#### Exercise
Among the lines of data below, reproduce only those from the one with "564, by decide" through the one with "register set. -/", exactly as they stand, both ends included.
___ Input
/-! ### Registers -/

theorem witness_RegisterAccesses :
    (∃ (s : State) (m : Master) (off mask : Nat) (isOpen : Bool), Inv s ∧ plainMask off = some (mask, isOpen) ∧ off % 4 = 0 ∧
      coreOffset off = false ∧ isSeed off = false ∧ s.may m isOpen = true) ∧
    (∃ (s : State) (off mask : Nat) (isOpen : Bool), Inv s ∧ plainMask off = some (mask, isOpen) ∧ off % 4 = 0 ∧
      coreOffset off = false ∧ isSeed off = false ∧ s.may .mgmt isOpen = true) ∧
    (∃ (s : State) (m : Master) (off mask : Nat) (isOpen : Bool), Inv s ∧ plainMask off = some (mask, isOpen) ∧ off % 4 = 0 ∧
      coreOffset off = true ∧ isSeed off = false ∧ s.mayCore m isOpen = true) ∧
    (∃ (s : State) (off size : Nat), Inv s ∧ (size ≠ 4 ∨ off % 4 ≠ 0) ∧ s.power.standby = true) ∧
    (∃ s : State, Inv s ∧ s.power.standby = true ∧ s.hiCap = [] ∧ s.coreUp = true) :=
  ⟨⟨ready.settle, .host, 0xEC, 2 ^ 16 - 1, false, settle_inv _, by decide +kernel⟩,
    ⟨ready.settle, 0x88, 2 ^ 32 - 1, true, settle_inv _, by decide +kernel⟩,
    ⟨ready.settle, .host, 0x10000C, 2 ^ 32 - 1, false, settle_inv _, by decide +kernel⟩,
    ⟨ready.settle, 0x18, 2, settle_inv _, by decide +kernel⟩, ⟨ready.settle, settle_inv _, by decide +kernel⟩⟩

theorem witness_WhoMayWrite :
    (∃ (s : State) (m : Master), Inv s ∧ s.owns m = false) ∧ (∃ s : State, Inv s ∧ s.mgmt.owner ≠ .host) ∧
    (∃ s : State, Inv s ∧ s.power.st = .bivouac) ∧
    (∃ (s : State) (off : Nat), Inv s ∧ 0x500000 ≤ off ∧ off < 0x600000 ∧ s.power.standby = true) :=
  ⟨⟨ready.settle, .mgmt, settle_inv _, by decide +kernel⟩, ⟨(owned .released 0 0).settle, settle_inv _, by decide +kernel⟩,
    ⟨(engine .bivouac 7).settle, settle_inv _, by decide +kernel⟩, ⟨ready.settle, 0x500000, settle_inv _, by decide +kernel⟩⟩

theorem witness_InterruptRegisters :
    (∃ (s : State) (m : Master), Inv s ∧ s.power.standby = true ∧ s.coreUp = true ∧ s.owns m = true ∧ s.out.flagPop = [] ∧ s.out.irqPop = []) ∧
    (∃ (s : State) (i j : Nat) (r q : List Nat), Inv s ∧ s.power.standby = true ∧ s.coreUp = true ∧ s.out.flagPop = i :: r ∧ s.out.irqPop = j :: q) :=
  ⟨⟨ready.settle, .host, settle_inv _, by decide +kernel⟩,
    ⟨{ ready with out := { ready.out with flagPop := [3, 4], irqPop := [5] } }.settle, 3, 5, [4], [], settle_inv _, by decide +kernel⟩⟩

/-! ### Power, loading, resets -/

/-- The core rail down in OFF, after phase 1. -/
def unpowered : State :=
  { State.reset with power := { State.reset.power with storeMode := 1, phase1 := true, birth := some ⟨1, 2, 3, 4⟩, cycles := 5000000 } }

/-- BIVOUAC, with a wake that has or has not begun. -/
def asleep (waking rail : Bool) (count : Nat) : State :=
  { engine .bivouac count with
    power := { (engine .bivouac count).power with prior := .ready, rail := rail }
    req := { State.reset.req with entryAt := 100, waking := waking, wakeOn := true, wake := 1, wakeAt := 600000 }
    saved := some ⟨[], Anchors.reset, [], [], []⟩ }

theorem witness_SettleFrame :
    (∃ (s : State) (st off : Nat), s.isRunning = true ∧ st < 8 ∧ (s.slice st).fenced = false ∧ off ≠ 0xE0) :=
  ⟨running, 7, 0xE4, by decide +kernel⟩

theorem witness_SupplyCommands :
    (∃ s : State, s.power.standby = true ∧ s.power.rail = false ∧ s.power.st = .off ∧ s.power.phase1 = true ∧ s.power.birth.isSome = true ∧
      s.power.storeMode ≠ 3 ∧ s.power.hbmReady = false) ∧
    (∃ s : State, s.power.standby = true ∧ s.power.rail = false ∧ s.power.st = .bivouac ∧ s.req.waking = true) :=
  ⟨⟨unpowered, by decide +kernel⟩, ⟨asleep true false 600000, by decide +kernel⟩⟩

/-- A VALID copy needs a signature under a key, which no state can be shown to hold: it is taken as given. -/
theorem witness_Loading :
    (∀ s : State, State.copyClass { s with power := { s.power with
        standby := true, st := .loading, loadCopy := 1, key := s.readKey, phase := 4, hbmReady := true } } false = .valid →
      ∃ (s u : State) (b : Bool), s.power.standby = true ∧ s.power.st = .loading ∧
        u = { s with power := { s.power with key := s.readKey, phase := 4, hbmReady := true } } ∧ u.chooseCopy s.power.loadCopy = .copy b []) ∧
    (∃ (s : State) (phase : Nat), s.power.standby = true ∧ s.power.st = .loading ∧ (phase = 2 ∨ phase = 3)) :=
  ⟨fun s h => ⟨{ s with power := { s.power with standby := true, st := .loading, loadCopy := 1 } }, _, false, rfl, rfl, rfl, (if_pos (Or.inl rfl)).trans (if_pos h)⟩,
    ⟨engine .loading 5, 3, by decide +kernel⟩⟩

theorem witness_SupplyMonitor :
    (∃ (s : State) (die mv : Nat), s.power.standby = true ∧ die < 8 ∧ s.power.rail = true ∧ 540 ≤ mv ∧ mv < 565 ∧
      s.power.suspects.any (fun w => w.die == die) = false ∧ s.isRunning = false ∧ s.power.st ≠ .bivouac ∧ s.req.entering = none) ∧
    (∃ (s : State) (die mv : Nat) (w : Suspect), s.power.standby = true ∧ die < 8 ∧ s.power.rail = true ∧ 540 ≤ mv ∧ mv < 565 ∧
      s.power.suspects.any (fun w => w.die == die) = true ∧ nth s.power.warn die false = true ∧
      s.power.suspects.find? (fun x => x.die = die) = some w) ∧
    (∃ (s : State) (die mv : Nat), s.power.standby = true ∧ die < 8 ∧ s.power.rail = true ∧ mv < 540 ∧ s.power.st ≠ .off ∧
      s.power.suspects = [] ∧ s.img.staging.st ≠ 1) :=
  ⟨⟨ready, 7, 564, by decide +kernel⟩,
    ⟨{ ready with power := { ready.power with warn := ready.power.warn.set 7 true, suspects := [⟨7, 5, 560, true, 0⟩] } }, 7, 540, ⟨7, 5, 560, true, 0⟩,
      by decide +kernel⟩,
    ⟨ready, 0, 539, by decide +kernel⟩⟩

theorem witness_Resets :
    (∃ (s : State) (m : Master), s.power.standby = true ∧ s.power.st ≠ .off ∧ s.img.staging.st ≠ 1 ∧ s.may m true = true) ∧
    (∃ (s : State) (m : Master), Inv s ∧ s.power.standby = true ∧ s.may m false = true ∧ s.mgmt.mgtHb + 2500000 = s.power.cycles) ∧
    (∃ s : State, Inv s ∧ s.power.standby = true ∧ s.power.cycles + 1 = s.mgmt.mgtHb + 2500000) :=
  ⟨⟨ready, .mgmt, by decide +kernel⟩, ⟨(owned .host 0 2500000).settle, .host, settle_inv _, by decide +kernel⟩,
    ⟨(owned .host 0 2500001).settle, settle_inv _, by decide +kernel⟩⟩

/-! ### Launch, stop, bivouac, wake, ticks and origins -/

/-- A state with a 64-bit register set. -/
def armed (s : State) (off v : Nat) : State := s.setReg64 off v

theorem witness_LaunchAndStop :
    (∃ (s : State) (m : Master), Inv s ∧ s.may m false = true ∧ s.power.st = .ready ∧ s.req.entering = none ∧
      (∀ g ∈ s.image.namedGroups, (s.groupQ g).st = 2) ∧ s.belay.st = .locked ∧ s.belay.count + 62500 = s.reg64 0x10010 ∧
      s.reg64 0x10010 ≤ s.belay.count + 2 ^ 38) ∧
    (∃ (s : State) (m : Master), Inv s ∧ s.may m false = true ∧ s.req.launchOn = true ∧ s.belay.count + 65 = s.req.launchAt) ∧
    (∃ (s : State) (m : Master), Inv s ∧ s.may m false = true ∧ s.req.launchAt = s.belay.count + 64) ∧
    (∃ (s : State) (m : Master), Inv s ∧ s.may m false = true ∧ s.power.st = .running ∧ s.belay.count + 64 = s.originOf (s.reg48 0x30)) ∧
    (∃ (s : State) (m : Master), Inv s ∧ s.may m false = true ∧ s.power.st = .running ∧ s.originOf (s.reg48 0x30) + 1 = s.belay.count + 64) ∧
    (∃ (s : State) (m : Master), Inv s ∧ s.may m false = true ∧ s.power.st ≠ .ready ∧ s.power.st ≠ .running) :=
  ⟨⟨(armed ready 0x10010 1062500).settle, .host, settle_inv _, by decide +kernel⟩,
    ⟨{ ready with req := { ready.req with launchOn := true, launch := 1, launchAt := 1000065 } }.settle, .host, settle_inv _, by decide +kernel⟩,
    ⟨{ ready with req := { ready.req with launchOn := true, launch := 1, launchAt := 1000064 } }.settle, .host, settle_inv _, by decide +kernel⟩,
    ⟨{ running with seq := { running.seq with origin := 1000064 } }.settle, .host, settle_inv _, by decide +kernel⟩,
    ⟨{ running with seq := { running.seq with origin := 1000063 } }.settle, .host, settle_inv _, by decide +kernel⟩,
    ⟨(engine .held 5).settle, .host, settle_inv _, by decide +kernel⟩⟩

theorem witness_BivouacCommands :
    (∃ (s : State) (m : Master) (step : Nat), Inv s ∧ s.may m true = true ∧ s.power.st = .running ∧ s.req.entering = none ∧ s.reg64 0x88 = 0 ∧
      s.seq.step < s.reg48 0x38 ∧ s.belay.count + 64 < s.originOf (s.reg48 0x38) ∧ s.power.standby = true ∧ s.seq.step < step ∧
      step < 2 ^ 48 ∧ s.belay.count + 64 < s.originOf step) ∧
    (∃ (s : State) (m : Master), Inv s ∧ s.may m true = true ∧ s.power.st ≠ .running ∧ s.power.st ≠ .ready) ∧
    (∃ (s : State) (m : Master) (wake : Nat), Inv s ∧ s.power.st = .bivouac ∧ s.req.waking = false ∧ s.req.wakeOn = false ∧
      s.may m true = true ∧ s.req.entryAt + 500000 ≤ s.reg64 0x88 ∧ s.belay.count + 62500 = s.reg64 0x88 ∧ s.power.standby = true ∧
      wake < 2 ^ 64 ∧ s.req.entryAt + 500000 ≤ wake ∧ s.belay.count + 62500 ≤ wake) ∧
    (∃ (s : State) (wake : Nat), Inv s ∧ s.power.st = .bivouac ∧ s.req.waking = false ∧ s.req.wakeOn = false ∧ s.power.standby = true ∧
      wake + 1 = s.req.entryAt + 500000 ∧ wake < 2 ^ 64) ∧
    (∃ s : State, s.entryQuiet = true) ∧
    (∃ s : State, s.power.st = .bivouac ∧ s.req.wakeOn = true ∧ s.req.waking = false ∧ s.req.wakeAt = s.belay.count) ∧
    (∃ s : State, s.power.st = .bivouac ∧ s.req.wakeOn = true ∧ s.req.waking = true ∧ s.power.rail = false ∧ s.img.staging.st ≠ 1 ∧
      s.req.wakeAt + 20000 = s.belay.count) ∧
    (∃ (s : State) (a : SaveArea), s.power.st = .bivouac ∧ s.req.wakeOn = true ∧ s.req.waking = true ∧ s.power.rail = true ∧ s.saved = some a ∧
      s.fencedSlices = [] ∧ (∀ e ∈ a.gq, e.2.bivSusp = false) ∧ s.req.wakeAt + 60000 = s.belay.count) :=
  ⟨⟨{ (armed running 0x38 3) with seq := { running.seq with origin := 1000065 } }.settle, .mgmt, 1, settle_inv _, by decide +kernel⟩,
    ⟨(engine .held 5).settle, .mgmt, settle_inv _, by decide +kernel⟩,
    ⟨{ (armed (engine .bivouac 600000) 0x88 662500) with req := { State.reset.req with entryAt := 162500 } }.settle, .host, 662500,
      settle_inv _, by decide +kernel⟩,
    ⟨{ (engine .bivouac 600000) with req := { State.reset.req with entryAt := 162500 } }.settle, 662499, settle_inv _, by decide +kernel⟩,
    ⟨{ ready with req := { ready.req with entering := some 750000 } }, by decide +kernel⟩,
    ⟨asleep false false 600000, by decide +kernel⟩, ⟨asleep true false 620000, by decide +kernel⟩,
    ⟨asleep true true 660000, ⟨[], Anchors.reset, [], [], []⟩, by decide +kernel⟩⟩

/-- RUNNING at a step origin, the step before ended. -/
def origin (fences : List Nat) : State :=
  { running with
    seq := { running.seq with next := 1, step := 1, nextOrigin := 1000000 }
    slices := (List.range 8).map (fun i => if i ∈ fences then { Slice.reset with fenced := true } else Slice.reset) }

theorem witness_TicksAndOrigins :
    (∃ s : State, Inv s ∧ s.countRuns = true ∧ s.workDue = false ∧ s.seq.running = false ∧ s.gq = [] ∧ s.isRunning = false ∧
      s.belay.st ≠ .stalled ∧ s.power.standby = true) ∧
    (∃ s : State, Inv s ∧ s.belay.st = .stalled ∧ s.countRuns = false) ∧ (∃ s : State, Inv s ∧ s.workDue = true) ∧
    (∃ s : State, s.launchDue = true ∧ (∀ g ∈ s.image.namedGroups, (s.groupQ g).st = 2) ∧ s.img.launched = true) ∧
    (∃ s : State, s.launchDue = true ∧ (∃ g ∈ s.image.namedGroups, (s.groupQ g).st ≠ 2)) ∧
    (∃ s : State, s.originDue = true ∧ s.belay.st = .locked ∧ s.seq.next ≤ s.seq.step ∧ s.fencedSlices = [] ∧ s.req.replay = false ∧
      s.img.rethread ≠ 1 ∧ s.req.stopOn = false ∧ s.req.bivOn = false) ∧
    (∃ s : State, s.originDue = true ∧ s.belay.st = .locked ∧ s.seq.next ≤ s.seq.step ∧ s.fencedSlices.length = 2 ∧ s.req.replay = false) :=
  ⟨⟨ready.settle, settle_inv _, by decide +kernel⟩,
    ⟨{ ready with belay := { ready.belay with st := .stalled } }.settle, settle_inv _, by decide +kernel⟩,
    ⟨(origin []).settle, settle_inv _, by decide +kernel⟩,
    ⟨{ ready with req := { ready.req with launchOn := true, launchAt := 1000000 }, img := { ready.img with launched := true } }, by decide +kernel⟩,
    ⟨{ ready with
        req := { ready.req with launchOn := true, launchAt := 1000000 }
        img := { ready.img with run := some { image with prickings := [{ (default : Pricking) with
          streams := [[{ (default : Pin) with op := 2, group := 3 }]] }] } } }, by decide +kernel⟩,
    ⟨origin [], by decide +kernel⟩, ⟨origin [0, 7], by decide +kernel⟩⟩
______
#### Result of this task
  ⟨⟨ready, 7, 564, by decide +kernel⟩,
    ⟨{ ready with power := { ready.power with warn := ready.power.warn.set 7 true, suspects := [⟨7, 5, 560, true, 0⟩] } }, 7, 540, ⟨7, 5, 560, true, 0⟩,
      by decide +kernel⟩,
    ⟨ready, 0, 539, by decide +kernel⟩⟩

theorem witness_Resets :
    (∃ (s : State) (m : Master), s.power.standby = true ∧ s.power.st ≠ .off ∧ s.img.staging.st ≠ 1 ∧ s.may m true = true) ∧
    (∃ (s : State) (m : Master), Inv s ∧ s.power.standby = true ∧ s.may m false = true ∧ s.mgmt.mgtHb + 2500000 = s.power.cycles) ∧
    (∃ s : State, Inv s ∧ s.power.standby = true ∧ s.power.cycles + 1 = s.mgmt.mgtHb + 2500000) :=
  ⟨⟨ready, .mgmt, by decide +kernel⟩, ⟨(owned .host 0 2500000).settle, .host, settle_inv _, by decide +kernel⟩,
    ⟨(owned .host 0 2500001).settle, settle_inv _, by decide +kernel⟩⟩

/-! ### Launch, stop, bivouac, wake, ticks and origins -/

/-- A state with a 64-bit register set. -/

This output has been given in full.